– Очень интересно! – воодушевился лорд.
– Это еще ничего, господин, – заметил Эмбрун. – Как насчет Йейли-охотницы? Это будет покруче моего копыта в лоб.
– Кто это – Йейли?
– Восемь лет назад Йейли утонул, – начал Эмбрун. – Ему было шестнадцать, и он пошел вместе с другими мальчишками нырять с камней на берегу. Попытался совершить какой-то замысловатый прыжок, о котором вычитал в книге Древних, и угробился… я имею в виду, совершил ужасную ошибку. Ударился о дно головой. Притом он еще и отошел подальше от приятелей, чтобы они над ним не смеялись, пока он будет упражняться. Когда его хватились, парень плавал лицом вниз.

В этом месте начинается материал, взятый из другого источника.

-- ==== Sys2Proof/Laws/Decrypt.lean ====
section
/-!
SUPPORT. Everything DECRYPT can answer, said once for a payload inside the buffer.
-/

namespace Sys2Proof.Machine

theorem State.tagLen_le (s : State) : s.tagLen ≤ 12 := by
  unfold State.tagLen
  split <;> omega

/-- What step 4 answers when the payload is inside the buffer (R184). -/
theorem checkTag_eq {s : State} (h16 : 16 ≤ s.len) (hc : s.len ≤ s.capacity) :
    checkTag s ⟨s.len, s.fpen⟩ s.region =
      match s.cfg.fp with
      | none => .ok ()
      | some f => if s.storedTag = tag12 f s.c12 s.region then .ok () else .raised .integrityFailure := by
  unfold checkTag
  cases hfp : s.cfg.fp with
  | none => rfl
  | some f =>
    have hen : s.fpen = true := by simp [State.fpen, hfp]
    have hst : s.storedTag = s.bytes (s.len - 12) 12 := by
      simp [State.storedTag, State.regionLen, State.tagLen_some hfp]
    simp only
    rw [getTag_ok hen (by simpa using by omega) (by simpa using hc), Part.ok_andThen]
    simp only [tagEq_eq_true, hst, eq_comm (a := tag12 f s.c12 s.region)]

/-- What storing a payload that fits answers (R186). -/
theorem storePayload_ok {s : State} {m : List Byte} (h : m.length ≤ s.capacity) :
    storePayload s m =
      .ok (((((s.setPb (Memory.setBytes s.pb 0 m)).setPlen m.length).forgetFrom m.length).setEnc false).complete
        .success) := by
  rw [storePayload, State.memWrite_ok (by omega) rfl, Part.ok_andThen]

/-- The state a successful DECRYPT leaves, `m` being the payload (R186, R187). -/
def decrypted (s : State) (m : List Byte) : State :=
  ((((s.setPb (Memory.setBytes s.pb 0 m)).setPlen m.length).forgetFrom m.length).setEnc false).complete .success

/-- What steps 5 and 6 answer (R185, R186). -/
theorem openBody_eq_raised_or_ok (s : State) (ct : List Byte) :
    openBody s ct = .raised .decryptFailure ∨
      ∃ r, cbcDecUnpad s.schedule s.iv ct = some r ∧ 4 ≤ r.length ∧ openBody s ct = .ok (r.take (r.length - 4)) := by
  unfold openBody
  cases h : cbcDecUnpad s.schedule s.iv ct with
  | none => exact .inl rfl
  | some r =>
    by_cases h4 : r.length < 4
    · simp [h4]
    · exact .inr ⟨r, rfl, by omega, by simp [h4]⟩

/-- DECRYPT of a packet that is not flagged (R181). -/
theorem execDecrypt_of_unflagged {s : State} (h : s.enc = false) : execDecrypt s = .next (s.complete .notEncrypted) := by
  simp [execDecrypt, decryptSteps, h]

/-- DECRYPT of a payload that is too short (R182). -/
theorem execDecrypt_of_short {s : State} (h : s.enc = true) (hl : s.len < 16) :
    execDecrypt s = .next (s.complete .malformedPacket) := by
  simp [execDecrypt, decryptSteps, h, hl]

/-- Everything DECRYPT can answer about a flagged payload of sixteen bytes or more inside the buffer (R180). -/
theorem execDecrypt_eq {s : State} (he : s.enc = true) (h16 : 16 ≤ s.len) (hc : s.len ≤ s.capacity) :
    execDecrypt s =
      ((checkTag s ⟨s.len, s.fpen⟩ s.region).andThen fun _ => (openBody s s.region).andThen fun m =>
        storePayload s m).outcome fun e => s.complete e := by
  have hview : newView s.len s.fpen = .ok ⟨s.len, s.fpen⟩ := newView_ok (by split <;> omega)
  have hel : View.elen ⟨s.len, s.fpen⟩ = s.regionLen := by
    unfold View.elen State.regionLen State.tagLen
    cases s.fpen <;> simp
  have hle : s.regionLen ≤ s.capacity := by unfold State.regionLen; omega
  rw [execDecrypt, decryptSteps, if_neg (by simp [he]), if_neg (by omega), hview, Part.ok_andThen, encryptionRegion,
    hel, State.memRead_ok (by omega), Part.ok_andThen]
  rfl

/-- A payload whose tag does not match is refused before it is decrypted (R184). -/
theorem execDecrypt_of_bad_tag {s : State} (he : s.enc = true) (h16 : 16 ≤ s.len) (hc : s.len ≤ s.capacity)
    (ht : ¬ s.TagMatches) : execDecrypt s = .next (s.complete .integrityFailure) := by
  rw [execDecrypt_eq he h16 hc, checkTag_eq h16 hc]
  unfold State.TagMatches at ht
  cases hfp : s.cfg.fp with
  | none => simp [hfp] at ht
  | some f =>
    simp only [hfp, Option.some.injEq, forall_eq'] at ht
    simp [ht]

/-- A payload whose tag matches goes on to steps 5 and 6 (R185, R186). -/
theorem execDecrypt_of_good_tag {s : State} (he : s.enc = true) (h16 : 16 ≤ s.len) (hc : s.len ≤ s.capacity)
    (ht : s.TagMatches) :
    execDecrypt s = ((openBody s s.region).andThen fun m => storePayload s m).outcome fun e => s.complete e := by
  rw [execDecrypt_eq he h16 hc, checkTag_eq h16 hc]
  unfold State.TagMatches at ht
  cases hfp : s.cfg.fp with
  | none => simp
  | some f => simp [ht f hfp]

/-- A payload that opens with a plaintext of four bytes or more is stored without its last four (R186). -/
theorem execDecrypt_of_opened {s : State} {r : List Byte} (he : s.enc = true) (h16 : 16 ≤ s.len)
    (hc : s.len ≤ s.capacity) (ht : s.TagMatches) (hr : cbcDecUnpad s.schedule s.iv s.region = some r)
    (h4 : 4 ≤ r.length) : execDecrypt s = .next (decrypted s (r.take (r.length - 4))) := by
  have hlen := cbcDecUnpad_length_lt hr
  have hreg : s.region.length ≤ s.len := by simp [State.region, State.regionLen]
  rw [execDecrypt_of_good_tag he h16 hc ht]
  unfold openBody
  simp only [hr, if_neg (Nat.not_lt.mpr h4), Part.ok_andThen]
  rw [storePayload_ok (by simp; omega)]
  rfl

/-- A payload that does not open, or opens with fewer than four bytes, is a DecryptFailure (R185, R186). -/
theorem execDecrypt_of_unopened {s : State} (he : s.enc = true) (h16 : 16 ≤ s.len) (hc : s.len ≤ s.capacity)
    (ht : s.TagMatches) (hr : ∀ r, cbcDecUnpad s.schedule s.iv s.region = some r → r.length < 4) :
    execDecrypt s = .next (s.complete .decryptFailure) := by
  rw [execDecrypt_of_good_tag he h16 hc ht]
  rcases openBody_eq_raised_or_ok s s.region with h | ⟨r, h1, h2, -⟩
  · simp [h]
  · exact absurd (hr r h1) (by omega)

/-- What a successful DECRYPT leaves: the payload and its length, the flags, and every register it does not write. -/
theorem decrypted_spec {s : State} {m : List Byte} (h : m.length ≤ s.capacity) :
    (decrypted s m).len = m.length ∧ (decrypted s m).bytes 0 m.length = m ∧ (decrypted s m).err = .success ∧
      (decrypted s m).enc = false ∧ (decrypted s m).busy = false ∧ (decrypted s m).rng = s.rng ∧
      (decrypted s m).draws = s.draws ∧ SameOutside s (decrypted s m) := by
  refine ⟨?_, ?_, rfl, rfl, rfl, rfl, rfl, by simp [SameOutside, decrypted]⟩
  · simpa [decrypted, State.len] using State.setPlen_len h
  · apply State.bytes_eq_of
    intro i hi
    apply State.byteAt_of_get?
    simp [decrypted, Memory.get?_keepBelow, Memory.get?_setBytes, hi]

/-- Everything a DECRYPT that completes can have done, from any state: it has stored a payload shorter than the one it
found, or it has only reported an error (R180, R188). -/
theorem execDecrypt_next {s t : State} (h : execDecrypt s = .next t) :
    (∃ m, m.length < s.len ∧ m.length ≤ s.capacity ∧ t = decrypted s m) ∨ (∃ e, e ≠ .success ∧ t = s.complete e) := by
  by_cases he : s.enc = false
  · rw [execDecrypt_of_unflagged he] at h
    exact .inr ⟨_, by simp, (Host.Outcome.next.inj h).symm⟩
  have he' : s.enc = true := by simpa using he
  by_cases h16 : s.len < 16
  · rw [execDecrypt_of_short he' h16] at h
    exact .inr ⟨_, by simp, (Host.Outcome.next.inj h).symm⟩
  have hview : newView s.len s.fpen = .ok ⟨s.len, s.fpen⟩ := newView_ok (by split <;> omega)
  rw [execDecrypt, decryptSteps, if_neg he, if_neg h16, hview, Part.ok_andThen, encryptionRegion] at h
  rcases Part.outcome_eq_next.mp h with hok | ⟨e, hr, rfl⟩
  · obtain ⟨ct, hct, hok⟩ := Part.andThen_eq_ok.mp hok
    obtain ⟨u, -, hok⟩ := Part.andThen_eq_ok.mp hok
    obtain ⟨m, hm, hok⟩ := Part.andThen_eq_ok.mp hok
    obtain ⟨hle, rfl⟩ := State.memRead_eq_ok.mp hct
    have helen : View.elen ⟨s.len, s.fpen⟩ ≤ s.len := by unfold View.elen; split <;> simp
    rcases openBody_eq_raised_or_ok s (s.bytes 0 (View.elen ⟨s.len, s.fpen⟩)) with h1 | ⟨r, h1, h2, h3⟩
    · simp [h1] at hm
    · have hlt := cbcDecUnpad_length_lt h1
      simp only [State.bytes_length] at hlt
      rw [h3, Part.ok.injEq] at hm
      subst hm
      have hm1 : (r.take (r.length - 4)).length < s.len := by simp; omega
      have hm2 : (r.take (r.length - 4)).length ≤ s.capacity := by simp; omega
      rw [storePayload_ok hm2, Part.ok.injEq] at hok
      exact .inl ⟨_, hm1, hm2, hok.symm⟩
  · refine .inr ⟨e, ?_, rfl⟩
    rcases Part.andThen_eq_raised.mp hr with hr | ⟨ct, -, hr⟩
    · unfold State.memRead at hr
      split at hr <;> simp at hr
    rcases Part.andThen_eq_raised.mp hr with hr | ⟨u, -, hr⟩
    · unfold checkTag at hr
      split at hr
      · simp at hr
      · rcases Part.andThen_eq_raised.mp hr with hr | ⟨st, -, hr⟩
        · unfold getTag State.memRead at hr
          split at hr
          · split at hr <;> simp at hr
          · simp at hr
            simp [← hr]
        · split at hr
          · simp at hr
          · simp at hr
            simp [← hr]
    rcases Part.andThen_eq_raised.mp hr with hr | ⟨m, -, hr⟩
    · rcases openBody_eq_raised_or_ok s ct with h1 | ⟨r, -, -, h3⟩
      · rw [h1, Part.raised.injEq] at hr
        simp [← hr]
      · simp [h3] at hr
    · rw [storePayload] at hr
      rcases Part.andThen_eq_raised.mp hr with hr | ⟨s1, -, hr⟩
      · exact absurd hr State.memWrite_ne_raised
      · simp at hr

/-- DECRYPT completes from every state whose payload is inside the buffer. -/
theorem execDecrypt_completes {s : State} (hc : s.len ≤ s.capacity) : ∃ t, execDecrypt s = .next t := by
  by_cases he : s.enc = false
  · exact ⟨_, execDecrypt_of_unflagged he⟩
  have he' : s.enc = true := by simpa using he
  by_cases h16 : s.len < 16
  · exact ⟨_, execDecrypt_of_short he' h16⟩
  by_cases ht : s.TagMatches
  · by_cases hr : ∃ r, cbcDecUnpad s.schedule s.iv s.region = some r ∧ 4 ≤ r.length
    · obtain ⟨r, h1, h2⟩ := hr
      exact ⟨_, execDecrypt_of_opened he' (by omega) hc ht h1 h2⟩
    · refine ⟨_, execDecrypt_of_unopened he' (by omega) hc ht fun r h => ?_⟩
      by_contra h4
      exact hr ⟨r, h, by omega⟩
  · exact ⟨_, execDecrypt_of_bad_tag he' (by omega) hc ht⟩

end Sys2Proof.Machine
end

– Ребята, все в слезах, принесли его в поселок, – продолжал рассказчик. – Это я помню, хотя тогда и был девчонкой – меня просто напугали громкие рыдания и причитания его родных. Потом наступил солнцеворот, дети отправились в Гнездовье, а когда мы вернулись, угадайте, кто был среди нас? Девушка-Йейли.
– Ты имеешь в виду, – сказал Рашид, – что ее мужское тело умерло, но женское вернулось в день солнцеворота?

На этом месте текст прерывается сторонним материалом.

-- ==== Sys2Proof/Proofs/Wait.lean ====
section
/-!
PROOF. WAIT ends (spec/70_reset_and_hazards.md R260, spec/30_encoding.md R75). The idea: each step uses up a turn that
is laid down and leaves WAIT at the head of the program until the host polls a free engine; when none is left, the
engine completes and the host polls.
-/

namespace Sys2Proof.Machine

/-- The host's WAIT is served from `s`: some run of the machine ends with BUSY = 0, the line taken, and STATUS read
last. -/
def WaitServed (s : State) (rest : List HostOp) : Prop :=
  ∃ k t, Host.Core.run Sys2Proof.core k s = .next t ∧ t.busy = false ∧ t.script = rest ∧
    ∃ before, t.reads = .reg 1 t.statusWord :: before

/-- A run of one step more goes on from the state the step answers. -/
theorem run_succ_of_step {M : Host.Core} {s t : M.State} (hstep : M.step s = .next t) (k : Nat) :
    M.run (k + 1) s = M.run k t := by
  rw [Host.Core.run, hstep]

theorem WaitServed.of_step {s t : State} {rest : List HostOp} (hstep : step s = .next t) (h : WaitServed t rest) :
    WaitServed s rest := by
  obtain ⟨k, u, hrun, hu⟩ := h
  exact ⟨k + 1, u, (run_succ_of_step (M := Sys2Proof.core) hstep k).trans hrun, hu⟩

/-- A poll that finds the engine free takes the line. -/
theorem WaitServed.of_free {s : State} {rest : List HostOp} (hturn : s.turn = .host) (hbusy : s.busy = false)
    (hscript : s.script = .wait :: rest) : WaitServed s rest := by
  exact ⟨1, _, run_succ_of_step (M := Sys2Proof.core) (step_wait_free hturn hbusy hscript) 0, hbusy, rfl, s.reads, rfl⟩

/-- The engine's turn with a command in flight clears BUSY and leaves the host's program and the later turns. -/
theorem step_completes_command {s : State} (hinv : s.Inv) (hturn : s.turn = .engine) (hbusy : s.busy = true) :
    ∃ t, step s = .next t ∧ t.busy = false ∧ t.script = s.script ∧ t.sched = s.sched.tail := by
  rw [step_completion hturn hbusy]
  cases hdecode : decode s.cmdl with
  | ok i =>
    obtain ⟨hlen, -⟩ := hinv
    obtain ⟨t, hrun⟩ := exec_completes i (s := s.atTurn) hlen
    obtain ⟨⟨-, -, -, -, -, -, -, -, -, hsched, hscript, -⟩, hfree⟩ := exec_next hrun
    exact ⟨t, (completion_of_ok (s := s.atTurn) hdecode).trans hrun, hfree, hscript, hsched⟩
  | error r => exact ⟨_, completion_of_error (s := s.atTurn) hdecode, rfl, rfl, rfl⟩

/-- A step that does not serve the WAIT answers a next state with the same program and the turn used up. -/
theorem step_before_wait_served {s : State} {rest : List HostOp} (hinv : s.Inv) (hscript : s.script = .wait :: rest)
    (hnot : ¬ (s.turn = .host ∧ s.busy = false)) :
    ∃ t, step s = .next t ∧ t.script = .wait :: rest ∧ t.sched = s.sched.tail ∧ (s.sched = [] → t.busy = false) := by
  cases hturn : s.turn with
  | engine =>
    cases hbusy : s.busy with
    | true =>
      obtain ⟨t, hstep, hfree, hkept, hsched⟩ := step_completes_command hinv hturn hbusy
      exact ⟨t, hstep, hkept.trans hscript, hsched, fun _ => hfree⟩
    | false =>
      rw [step_engine hturn, engineStep_idle (s := s.atTurn) hbusy]
      exact ⟨_, rfl, hscript, rfl, fun _ => hbusy⟩
  | host =>
    have hbusy : s.busy = true := by simpa [hturn] using hnot
    refine ⟨_, step_wait_busy hturn hbusy hscript, hscript, rfl, fun hnil => ?_⟩
    simp [State.turn, hnil, hbusy] at hturn

/-- From every state that meets the invariant a WAIT is served, whatever turns are laid down. -/
theorem waitServed_of_inv {s : State} {rest : List HostOp} (hinv : s.Inv) (hscript : s.script = .wait :: rest) :
    WaitServed s rest := by
  generalize hsched : s.sched = l
  induction l generalizing s with
  | nil =>
    by_cases hfree : s.turn = .host ∧ s.busy = false
    · exact .of_free hfree.1 hfree.2 hscript
    · obtain ⟨t, hstep, hkept, htail, hidle⟩ := step_before_wait_served hinv hscript hfree
      have hnil : t.sched = [] := by rw [htail, hsched, List.tail_nil]
      have hturn : t.turn = .host := by simp [State.turn, hnil, hidle hsched]
      exact .of_step hstep (.of_free hturn (hidle hsched) hkept)
  | cons a l ih =>
    by_cases hfree : s.turn = .host ∧ s.busy = false
    · exact .of_free hfree.1 hfree.2 hscript
    · obtain ⟨t, hstep, hkept, htail, -⟩ := step_before_wait_served hinv hscript hfree
      exact .of_step hstep (ih (step_inv hstep hinv) hkept (by rw [htail, hsched, List.tail_cons]))

/-- Settles O51: a command in flight is one of the states a WAIT may start from. -/
theorem waitEnds : Obligations.WaitEnds := by
  unfold Obligations.WaitEnds
  exact fun s rest hinv _ hscript => waitServed_of_inv hinv hscript

end Sys2Proof.Machine
end

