/-- Finish keeps the invariants: it is made at `IP = N` (R70). -/
theorem Inv.finish {s : State} (hinv : Inv s) (h : finishEnabled s = true) : Inv (finish s) := by
  obtain ⟨hhalt, hip, hlen⟩ := (finishEnabled_iff s).mp h
  exact
    { programFits := hinv.programFits
      stackBounded := hinv.stackBounded
      pointerInProgram := hinv.pointerInProgram
      lenIsProgramOrZero := .inr rfl
      retiredAtEnd := fun _ _ => hip ▸ hinv.len_eq hlen
      haltedRetired := fun _ => rfl
      causeOnlyWhenHalted := hinv.causeOnlyWhenHalted
      noDiagBeforeHalt := hinv.noDiagBeforeHalt
      haltedDiagnostic := fun h => absurd h (by simp [hhalt]) }

/-- A dump is no diagnostic. -/
theorem noDiag_append_dump {es : List Event} (h : noDiag es) (words : List Word) : noDiag (es ++ [.dump words]) := by
  intro e he
  obtain he | he := List.mem_append.mp he
  · exact h e he
  · cases List.mem_singleton.mp he
    rfl

/-- Every end of an Exec step keeps the invariants. -/
theorem ExecEnd.keeps_inv {i : Instr} {s t : State} (h : ExecEnd i s t) (hinv : Inv s) (hr : running s = true)
    (hf : fetch s = some i) : Inv t := by
  obtain ⟨hhalt, hlt⟩ := (running_iff s).mp hr
  have hnext : (s.ip + 1).toNat ≤ s.len.toNat := (toNat_add_one_of_lt hlt).trans_le hlt
  have hout : noDiag s.out := hinv.noDiagBeforeHalt hhalt
  cases h with
  | advanced l hl _ _ h => exact h ▸ hinv.of_exec hr (hl.1 hinv.stackBounded) hnext hout
  | dumped _ h => exact h ▸ hinv.of_exec hr hinv.stackBounded hnext (noDiag_append_dump hout s.stk)
  | jumped op _ hle h => exact h ▸ hinv.of_exec hr hinv.stackBounded hle hout
  | halted e l hl _ h => exact h ▸ hinv.halt hhalt hf e (hl.1 hinv.stackBounded)

/-- Settles O53: every end of Exec, and Finish. -/
theorem stepKeepsTheInvariant : Obligations.StepKeepsTheInvariant := by
  intro s t hinv h
  obtain ⟨hr, i, hf, -, hend⟩ | ⟨hfin, rfl⟩ := step_next_cases h
  · exact hend.keeps_inv hinv hr hf
  · exact hinv.finish hfin

/-! ### Progress and runs -/

/-- A core with the invariants that is neither halted, running nor retired stands at `IP = LEN`. -/
theorem Inv.finishEnabled_of_not_running {s : State} (hinv : Inv s) (hr : running s = false) (hlen : s.len ≠ 0) :
    finishEnabled s = true := by
  have hhalt : s.halted = false := Bool.eq_false_iff.mpr (mt hinv.haltedRetired hlen)
  have hge : s.len.toNat ≤ s.ip.toNat := by simpa [running, hhalt] using hr
  have hle : s.ip.toNat ≤ s.len.toNat := hinv.pointerInProgram.trans_eq (hinv.len_eq hlen).symm
  exact (finishEnabled_iff s).mpr ⟨hhalt, BitVec.eq_of_toNat_eq (hle.antisymm hge), hlen⟩

/-- Settles O55: a core that is not retired runs the instruction at `IP`, or finishes. -/
theorem invariantGivesProgress : Obligations.InvariantGivesProgress := by
  intro s hinv
  by_cases hlen : s.len = 0
  · exact .inr ⟨hlen, step_ne_next_of_retired hlen⟩
  refine .inl ?_
  cases hr : running s with
  | true =>
    obtain ⟨i, -, -, hstep⟩ := fetchNeverFails s hinv hr
    obtain ⟨t, hexec, -⟩ := exec_cases i s
    exact ⟨t, hstep.trans hexec⟩
  | false => exact ⟨_, step_of_finishEnabled (hinv.finishEnabled_of_not_running hr hlen)⟩

/-- Settles O54: the invariants hold at reset and every step keeps them. -/
theorem runsAreSafe : Obligations.RunsAreSafe := by
  intro cap p s hp hreach
  have hinv : Inv s := hreach.induct stepKeepsTheInvariant (invariantHoldsAtReset.1 cap p hp)
  exact ⟨hinv, invariantGivesProgress s hinv⟩

end Sys2Proof.Machine
end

– Именно так и произошло, – подтвердил я. – Йейли сама разожгла погребальный костер для своего мужского тела. Хакур откладывал кремацию, пока не выяснил, вернется ли Йейли из Гнездовья, – очевидно, подобное уже случалось раньше.
– Где эта Йейли? – оживленно спросил Рашид. – Мне нужно с ней поговорить.

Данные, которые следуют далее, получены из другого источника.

/-- A scorecard entry (15 Table 15.10). -/
structure ScoreEntry where
  /-- ENTRY (15 Table 15.10). -/
  entry : Nat
  /-- TYPE (15 Table 15.11). -/
  typ : Nat
  /-- STATE (15 Table 15.10). -/
  state : Nat
  /-- TICK (15 Table 15.10). -/
  tick : Nat
  /-- EPOCH (15 Table 15.10). -/
  epoch : U32
  /-- BOOT (15 Table 15.10). -/
  boot : U32
  /-- UTC (15 Table 15.10). -/
  utc : Nat
  /-- EVENT_SEQ (15 Table 15.10). -/
  eventSeq : Nat
  /-- CLAIM (15 Table 15.10). -/
  claim : U32
  /-- FW_VERSION (15 Table 15.10). -/
  fw : U32
  /-- DATA, leading bytes (15 Table 15.10). -/
  data : List Byte
  deriving DecidableEq, Repr

/-- A record of an interval profile (15 R407). -/
structure ProfRec where
  /-- SEQ (15 Table 15.5). -/
  seq : Nat
  /-- the record (15 R407). -/
  bytes : List Byte
  /-- its NAND commit has completed; until then its data stays in DRAM (15 R406, 03 R72). -/
  stored : Bool
  deriving DecidableEq, Repr

/-- An interval profile (15 R406). -/
structure Profile where
  /-- profile reference (15 Table 15.2 class 0x06). -/
  obj : U32
  /-- next SEQ (15 R406). -/
  next : Nat
  /-- records, newest first (15 R406). -/
  recs : List ProfRec
  /-- START_TICK of the open interval (15 Table 15.5). -/
  start : Nat
  /-- UTC_START of the open interval (15 Table 15.5). -/
  startUtc : Nat
  /-- flags gathered for the open interval (15 Table 15.5). -/
  flags : U16
  /-- model clock tick of its start (15 Table 15.5). -/
  startNow : Nat
  /-- EPOCH at its start (15 Table 15.5). -/
  startEpoch : U32
  /-- ZONE at its start, minutes (15 Table 15.5). -/
  startZone : Int
  /-- sum of commanded level by tick, lantern profile (15 Table 15.6). -/
  levelSum : Nat
  /-- estimated energy at the start, lantern profile (15 Table 15.6). -/
  acc0 : Int
  deriving DecidableEq, Repr

/-- What the kitty knows of one kind (15 Table 15.3). -/
structure Kind where
  /-- indices of retired elements, newest first (15 R397, R400). -/
  retired : List Nat
  /-- 0 none, 1 RETIRE_ADVISORY, 2 KITTY_EXHAUSTED active (18 R483). -/
  advised : Nat
  deriving DecidableEq, Repr

/-- `Kind` at reset. -/
def Kind.reset : Kind where
  retired := []
  advised := 0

– Прошу прощения, господин. – Эмбрун покачал головой. – Йейли не так-то просто найти. Подобная смерть основательно ее подкосила, хотя она ничего о ней и не помнила. Но тем не менее это все равно сидит где-то глубоко у нее внутри.
– И, зная нравы Тобер-Коува, – пробормотала Стек, – можно сказать, что люди относились к ней как к неполноценному уроду.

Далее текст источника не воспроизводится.